In post-mitotic single neurons, genes highly expressed in the brain showed an increased burden of sSNVs, suggesting an increase of transcription-coupled DNA damage10,11. Similar to sSNVs, somatic nanodeletions showed significant enrichment in highly expressed brain genes (see Methods), but only for NHEJ-based deletions, not for MMEJ deletions (empirical P = 0.004 and P = 0.14, respectively; Fig. 3d). We postulated that the burden of NHEJ-based deletions would increase with gene expression levels, and tested this by measuring the burden per quartile of gene expression level in normal PFC (see Methods). This analysis confirmed a positive correlation between deletion burden and gene expression, again only for NHEJ but not MMEJ, suggesting that NHEJ is the predominant mechanism to repair transcription-induced DSBs in human neurons (Fig. 3e).

Somatic nanodeletions increase with distinctive patterns in neurons of individuals with DNA repair defects

Defective DNA repair caused by inherited mutations can lead to congenital neurodegenerative diseases2,5,6. AT is a rare genetic disease characterized by progressive neurodegeneration, cancer predisposition, and premature aging caused by recessive mutations in the ataxia telangiectasia mutated (ATM) gene34,35. ATM is a key protein kinase that transmits a DSB damage signal to cell-cycle-checkpoint proteins such as p53 and CHK2, arresting cell cycles for DSB resolution or triggering DSB-induced apoptosis36,37 (Fig. 4a). ATM deficiency in AT has been thought to result in accumulation of DNA-damaged neurons, which may lead to cell loss and further neurodegeneration38. Although a high predisposition to cancer—predominantly leukemia and lymphoma35,39—and a high prevalence of chromothripsis in tumors of patients with AT40,41 have been reported, direct assessment of DSB accumulation in human single neurons of AT patients has not yet been explored. Therefore, we generated MDA-based high-depth scWGS data (~45×) for 11 PFC neurons from two AT patients in this study.

Fig. 4: Increased burden and distinctive patterns of somatic deletions in neurons of individuals with DNA repair deficiencies.
figure 4

a Three DNA repair-defective diseases (AT, CS, XP) and their corresponding defective repair pathways. b, c, e Total and NHEJ- and MMEJ-based deletion burdens in AT (b), CS (c), and XP (e) single neurons compared to age-matched controls. n, number of single neurons; bar graph, mean ± 95% CI; two-sided Mann–Whitney U test. d Distinctive associations of somatic deletion burden in CS PFC neurons with gene expression in different conditions. RNA-seq data from iPSC-derived neural stem cells from CS patients (CSB_NSC, solid lines) and normal controls (WT_NSC, dashed lines) were used to associate with the burden of NHEJ- (red) and MMEJ-based deletions (green) from CS PFC neurons. n = 1000 bootstrap deletion sets; mean ± SEM. Source data are provided as a Source Data file.

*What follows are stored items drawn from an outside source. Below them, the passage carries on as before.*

-- ==== Sys2Proof/Machine/State.lean ====
section
/-! DEFINITION. The state of the block as plain data. Every memory-mapped register has its one home in `regs`, a sparse
table over the bus addresses of R34 whose unlisted addresses read the reset word of the register map
(Machine/RegTable.lean); the structures below hold what the spec gives the part beside its registers.
`State.reset` is the unpowered part before VBAT rises: nothing listed anywhere, no command waiting. -/

namespace Sys2Proof.Machine
open Sys2Proof

/-- The part never stops with a fault: what the spec calls an error is a bus error, a refusal code or a fault code, all
of them next states. The one constructor is for a command that carries data no such row can carry. -/
inductive Fault where
  /-- Raised by no meaning of this model; kept so that the type is inhabited (safe: it only stops). -/
  | impossibleCommand
  deriving DecidableEq, Repr

/-- Why a command has no meaning. -/
inductive Refusal where
  /-- Raised by Dispatch for a row that has no meaning yet (safe: the machine stops). -/
  | notModelled (mnemonic : String)
  deriving DecidableEq, Repr

/-- A sparse table: entries at strictly rising keys, none of them equal to what an unlisted key reads as.
A memory (`List Host.Cell`) is one, with bytes as values. -/
abbrev SMap (α : Type) := List (Nat × α)

/-- What the last bus access answered (R3, R30, R32): nothing yet, a write taken, data, or a bus error. -/
inductive BusResp where
  | none | done | data (w : Nat) | error
  deriving DecidableEq, Repr

/-- Which unit a fault code was issued for, where R39, R43 or R552 ask for it. -/
inductive FaultSrc where
  | other | cnvCh (c : Nat) | pset (p : Nat) | loop (w l : Nat) | whorl (w : Nat)
  deriving DecidableEq, Repr

/-- A fault reaction that has been issued: code, class (R9) and unit. -/
structure React where
  code : Nat
  cls : Nat
  src : FaultSrc := .other
  deriving DecidableEq, Repr

/-- Where the start sequencer stands (R56, R64, R67, R71, R590). -/
inductive Phase where
  | noPower | supplies | pllStart | loading | run | hold | dormantEntry | dormant | dieReset
  deriving DecidableEq, Repr

/-- A requested transition in progress (BUSY): its target mode and, for CHARGE, the V2L sub-state. -/
structure Trans where
  target : Nat
  v2l : Bool
  deriving DecidableEq, Repr

/-- A loaded component that is in effect or verified: type, instance, version, interfaces. -/
structure CompInfo where
  type : Nat
  inst : Nat
  version : Nat
  hash : Nat := 0
  provides : List Iface := []
  requires : List Iface := []
  deriving DecidableEq, Repr

/-- How far the loader has come (R91, R94). -/
structure LoaderSt where
  flashUp : Bool := false
  headerOk : Bool := false
  descs : List Descriptor := []
  descsOk : Bool := false
  done : List CompInfo := []
  configDone : Bool := false
  writeOnceDone : Bool := false
  tableSent : Bool := false
  limp : Bool := false
  hdr : Option Header := none
  wo : WriteOnce := {}
  program : List Word := []
  images : SMap (List Byte) := []
  deriving DecidableEq, Repr
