/-- THM_TD_CFG, spec/14_thermal.md. -/
def Reg.THM_TD_CFG : RegGroup := ⟨0x30120000, [(8, 4)],
    [⟨31, 31, .rw, 0⟩, ⟨15, 8, .rw, 0⟩, ⟨7, 0, .rw, 0⟩]⟩
def F.THM_TD_CFG.EN : Fld := ⟨0x30120000, 4, 0, 0, 31, 31⟩
def F.THM_TD_CFG.IDEALITY : Fld := ⟨0x30120000, 4, 0, 0, 15, 8⟩
def F.THM_TD_CFG.OFFSET : Fld := ⟨0x30120000, 4, 0, 0, 7, 0⟩
/-- THM_TH_CFG, spec/14_thermal.md. -/
def Reg.THM_TH_CFG : RegGroup := ⟨0x30120040, [(16, 4)],
    [⟨31, 31, .rw, 0⟩, ⟨1, 0, .rw, 0⟩]⟩
def F.THM_TH_CFG.EN : Fld := ⟨0x30120040, 4, 0, 0, 31, 31⟩
def F.THM_TH_CFG.TBL : Fld := ⟨0x30120040, 4, 0, 0, 1, 0⟩
/-- THM_TH_TBL, spec/14_thermal.md. -/
def Reg.THM_TH_TBL : RegGroup := ⟨0x30121000, [(8, 256), (33, 4)],
    [⟨15, 0, .rw, 0⟩]⟩
def F.THM_TH_TBL.TEMP : Fld := ⟨0x30121000, 256, 4, 0, 15, 0⟩
/-- THM_TEMP, spec/14_thermal.md. -/
def Reg.THM_TEMP : RegGroup := ⟨0x30120100, [(36, 4)],
    [⟨31, 31, .ro, 0⟩, ⟨30, 30, .w1c, 0⟩, ⟨15, 0, .ro, 0⟩]⟩
def F.THM_TEMP.VALID : Fld := ⟨0x30120100, 4, 0, 0, 31, 31⟩
def F.THM_TEMP.FAULT : Fld := ⟨0x30120100, 4, 0, 0, 30, 30⟩
def F.THM_TEMP.TEMP : Fld := ⟨0x30120100, 4, 0, 0, 15, 0⟩
/-- THM_RULE_CFG, spec/14_thermal.md. -/
def Reg.THM_RULE_CFG : RegGroup := ⟨0x30120200, [(16, 16)],
    [⟨31, 31, .rw, 0⟩, ⟨30, 28, .rw, 0⟩, ⟨27, 25, .rw, 1⟩, ⟨23, 0, .rw, 0⟩]⟩
def F.THM_RULE_CFG.EN : Fld := ⟨0x30120200, 16, 0, 0, 31, 31⟩
def F.THM_RULE_CFG.TARGET : Fld := ⟨0x30120200, 16, 0, 0, 30, 28⟩
def F.THM_RULE_CFG.SHUT_CLASS : Fld := ⟨0x30120200, 16, 0, 0, 27, 25⟩
def F.THM_RULE_CFG.SRC : Fld := ⟨0x30120200, 16, 0, 0, 23, 0⟩
/-- THM_RULE_THR, spec/14_thermal.md. -/
def Reg.THM_RULE_THR : RegGroup := ⟨0x30120204, [(16, 16)],
    [⟨31, 24, .rw, 0⟩, ⟨23, 16, .rw, 0⟩, ⟨15, 8, .rw, 0⟩, ⟨7, 0, .rw, 0⟩]⟩
def F.THM_RULE_THR.T_4 : Fld := ⟨0x30120204, 16, 0, 0, 31, 24⟩
def F.THM_RULE_THR.T_3 : Fld := ⟨0x30120204, 16, 0, 0, 23, 16⟩
def F.THM_RULE_THR.T_2 : Fld := ⟨0x30120204, 16, 0, 0, 15, 8⟩
def F.THM_RULE_THR.T_1 : Fld := ⟨0x30120204, 16, 0, 0, 7, 0⟩
/-- THM_RULE_FAC, spec/14_thermal.md. -/
def Reg.THM_RULE_FAC : RegGroup := ⟨0x30120208, [(16, 16)],
    [⟨31, 24, .rw, 0⟩, ⟨23, 16, .rw, 0⟩, ⟨15, 8, .rw, 0⟩, ⟨7, 0, .rw, 0⟩]⟩
def F.THM_RULE_FAC.FAC_4 : Fld := ⟨0x30120208, 16, 0, 0, 31, 24⟩
def F.THM_RULE_FAC.FAC_3 : Fld := ⟨0x30120208, 16, 0, 0, 23, 16⟩
def F.THM_RULE_FAC.FAC_2 : Fld := ⟨0x30120208, 16, 0, 0, 15, 8⟩
def F.THM_RULE_FAC.FAC_1 : Fld := ⟨0x30120208, 16, 0, 0, 7, 0⟩
/-- THM_RULE_LIM, spec/14_thermal.md. -/
def Reg.THM_RULE_LIM : RegGroup := ⟨0x3012020C, [(16, 16)],
    [⟨31, 24, .rw, 0⟩, ⟨23, 16, .rw, 0⟩, ⟨15, 12, .rw, 5⟩, ⟨11, 9, .rw, 2⟩]⟩
def F.THM_RULE_LIM.T_SHUT : Fld := ⟨0x3012020C, 16, 0, 0, 31, 24⟩
def F.THM_RULE_LIM.ROR_THR : Fld := ⟨0x3012020C, 16, 0, 0, 23, 16⟩
def F.THM_RULE_LIM.HYS : Fld := ⟨0x3012020C, 16, 0, 0, 15, 12⟩
def F.THM_RULE_LIM.FAIL_STEP : Fld := ⟨0x3012020C, 16, 0, 0, 11, 9⟩
/-- THM_RULE_STAT, spec/14_thermal.md. -/
def Reg.THM_RULE_STAT : RegGroup := ⟨0x30120300, [(16, 4)],
    [⟨31, 29, .ro, 0⟩, ⟨28, 28, .ro, 0⟩, ⟨27, 27, .ro, 0⟩, ⟨26, 26, .ro, 0⟩, ⟨15, 0, .ro, 0⟩]⟩
def F.THM_RULE_STAT.STEP : Fld := ⟨0x30120300, 4, 0, 0, 31, 29⟩
def F.THM_RULE_STAT.ROR : Fld := ⟨0x30120300, 4, 0, 0, 28, 28⟩
def F.THM_RULE_STAT.SHUT : Fld := ⟨0x30120300, 4, 0, 0, 27, 27⟩
def F.THM_RULE_STAT.NOSRC : Fld := ⟨0x30120300, 4, 0, 0, 26, 26⟩
def F.THM_RULE_STAT.TEMP : Fld := ⟨0x30120300, 4, 0, 0, 15, 0⟩
/-- THM_TGT0, spec/14_thermal.md. -/
def Reg.THM_TGT0 : RegGroup := ⟨0x30120340, [],
    [⟨31, 24, .ro, 128⟩, ⟨23, 16, .ro, 128⟩, ⟨15, 8, .ro, 128⟩, ⟨7, 0, .ro, 128⟩]⟩
def F.THM_TGT0.FACTOR3 : Fld := ⟨0x30120340, 0, 0, 0, 31, 24⟩
def F.THM_TGT0.FACTOR2 : Fld := ⟨0x30120340, 0, 0, 0, 23, 16⟩
def F.THM_TGT0.FACTOR1 : Fld := ⟨0x30120340, 0, 0, 0, 15, 8⟩
def F.THM_TGT0.FACTOR0 : Fld := ⟨0x30120340, 0, 0, 0, 7, 0⟩
/-- THM_TGT1, spec/14_thermal.md. -/
def Reg.THM_TGT1 : RegGroup := ⟨0x30120344, [],
    [⟨31, 24, .ro, 128⟩, ⟨23, 16, .ro, 128⟩, ⟨15, 8, .ro, 128⟩, ⟨7, 0, .ro, 128⟩]⟩
def F.THM_TGT1.FACTOR3 : Fld := ⟨0x30120344, 0, 0, 0, 31, 24⟩
def F.THM_TGT1.FACTOR2 : Fld := ⟨0x30120344, 0, 0, 0, 23, 16⟩
def F.THM_TGT1.FACTOR1 : Fld := ⟨0x30120344, 0, 0, 0, 15, 8⟩
def F.THM_TGT1.FACTOR0 : Fld := ⟨0x30120344, 0, 0, 0, 7, 0⟩
/-- THM_BAND_CFG, spec/14_thermal.md. -/
def Reg.THM_BAND_CFG : RegGroup := ⟨0x30120400, [(4, 64)],
    [⟨31, 31, .rw, 0⟩, ⟨30, 29, .ro, 0⟩, ⟨28, 28, .ro, 0⟩, ⟨27, 24, .rw, 0⟩, ⟨23, 0, .rw, 0⟩]⟩
def F.THM_BAND_CFG.EN : Fld := ⟨0x30120400, 64, 0, 0, 31, 31⟩
def F.THM_BAND_CFG.BAND : Fld := ⟨0x30120400, 64, 0, 0, 30, 29⟩
def F.THM_BAND_CFG.HELD : Fld := ⟨0x30120400, 64, 0, 0, 28, 28⟩
def F.THM_BAND_CFG.RULE : Fld := ⟨0x30120400, 64, 0, 0, 27, 24⟩
def F.THM_BAND_CFG.B : Fld := ⟨0x30120400, 64, 0, 0, 23, 0⟩
/-- THM_BAND_ACT, spec/14_thermal.md. -/
def Reg.THM_BAND_ACT : RegGroup := ⟨0x30120404, [(4, 64)],
    [⟨31, 28, .rw, 0⟩, ⟨27, 16, .rw, 0⟩, ⟨15, 12, .rw, 3⟩, ⟨7, 0, .rw, 10⟩]⟩
def F.THM_BAND_ACT.CG : Fld := ⟨0x30120404, 64, 0, 0, 31, 28⟩
def F.THM_BAND_ACT.BRIDGES : Fld := ⟨0x30120404, 64, 0, 0, 27, 16⟩
def F.THM_BAND_ACT.HYS : Fld := ⟨0x30120404, 64, 0, 0, 15, 12⟩
def F.THM_BAND_ACT.DWELL : Fld := ⟨0x30120404, 64, 0, 0, 7, 0⟩
/-- THM_BAND_LEGS, spec/14_thermal.md. -/
def Reg.THM_BAND_LEGS : RegGroup := ⟨0x30120408, [(4, 64)],
    [⟨31, 0, .rw, 0⟩]⟩
def F.THM_BAND_LEGS.LEGS : Fld := ⟨0x30120408, 64, 0, 0, 31, 0⟩
/-- THM_BAND_SET, spec/14_thermal.md. -/
def Reg.THM_BAND_SET : RegGroup := ⟨0x30120410, [(4, 64), (4, 4)],
    [⟨31, 20, .rw, 0⟩, ⟨19, 8, .rw, 0⟩, ⟨7, 6, .rw, 3⟩]⟩
def F.THM_BAND_SET.DT_TB : Fld := ⟨0x30120410, 64, 4, 0, 31, 20⟩
def F.THM_BAND_SET.DT_BT : Fld := ⟨0x30120410, 64, 4, 0, 19, 8⟩
def F.THM_BAND_SET.STRENGTH : Fld := ⟨0x30120410, 64, 4, 0, 7, 6⟩
/-- THM_BAND_PER, spec/14_thermal.md. -/
def Reg.THM_BAND_PER : RegGroup := ⟨0x30120420, [(4, 64), (4, 4)],
    [⟨23, 0, .rw, 0⟩]⟩
def F.THM_BAND_PER.PER : Fld := ⟨0x30120420, 64, 4, 0, 23, 0⟩
/-- The registers of block THM, R34. -/
def Reg.blockTHM : List RegGroup := [
  Reg.THM_TD_CFG,
  Reg.THM_TH_CFG,
  Reg.THM_TH_TBL,
  Reg.THM_TEMP,
  Reg.THM_RULE_CFG,
  Reg.THM_RULE_THR,
  Reg.THM_RULE_FAC,
  Reg.THM_RULE_LIM,
  Reg.THM_RULE_STAT,
  Reg.THM_TGT0,
  Reg.THM_TGT1,
  Reg.THM_BAND_CFG,
  Reg.THM_BAND_ACT,
  Reg.THM_BAND_LEGS,
  Reg.THM_BAND_SET,
  Reg.THM_BAND_PER]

AT single neurons demonstrated an excess of somatic nanodeletions compared to the neurons of age-matched normal controls (P = 4.6 × 10−3, two-sided Mann–Whitney U test; Fig. 4b). The average estimated burden in single neurons of 19- and 24-year-old AT patients (185.6 per neuron) was at a similar level to the 51-year-old neurons in the control PFC, suggesting accelerated accumulation of DSB events in AT. Note that the sSNV rates estimated with LiRA, a similar phasing method for sSNV23, showed no difference between neurons of AT and normal controls (Supplementary Fig. S6a), suggesting the role of ATM loss specific to DSB-induced deletions but not to sSNVs. The increase in somatic nanodeletions in AT was almost completely derived from NHEJ (P = 9.35 × 10−3, two-sided Mann–Whitney U test; Fig. 4b), consistent with previous reports of the enhanced NHEJ burden in ATM-deficient replicating cells42,43.

We have previously shown an increase in somatic SNVs in two genetic diseases with early-onset neurodegeneration and premature aging—CS and XP, both resulting from defective NER10. A recent comprehensive study of genotoxic exposures and DNA repair deficiencies in Caenorhabditis elegans found that defective NER not only results in an increase in sSNVs but also increases indels and SVs, especially deletions of 50–400 bp44. We thus examined somatic nanodeletion accumulation in CS and XP using previously published high-depth (~45×) MDA scWGS dataset of 26 and 13 PFC neurons of CS and XP patients, respectively10.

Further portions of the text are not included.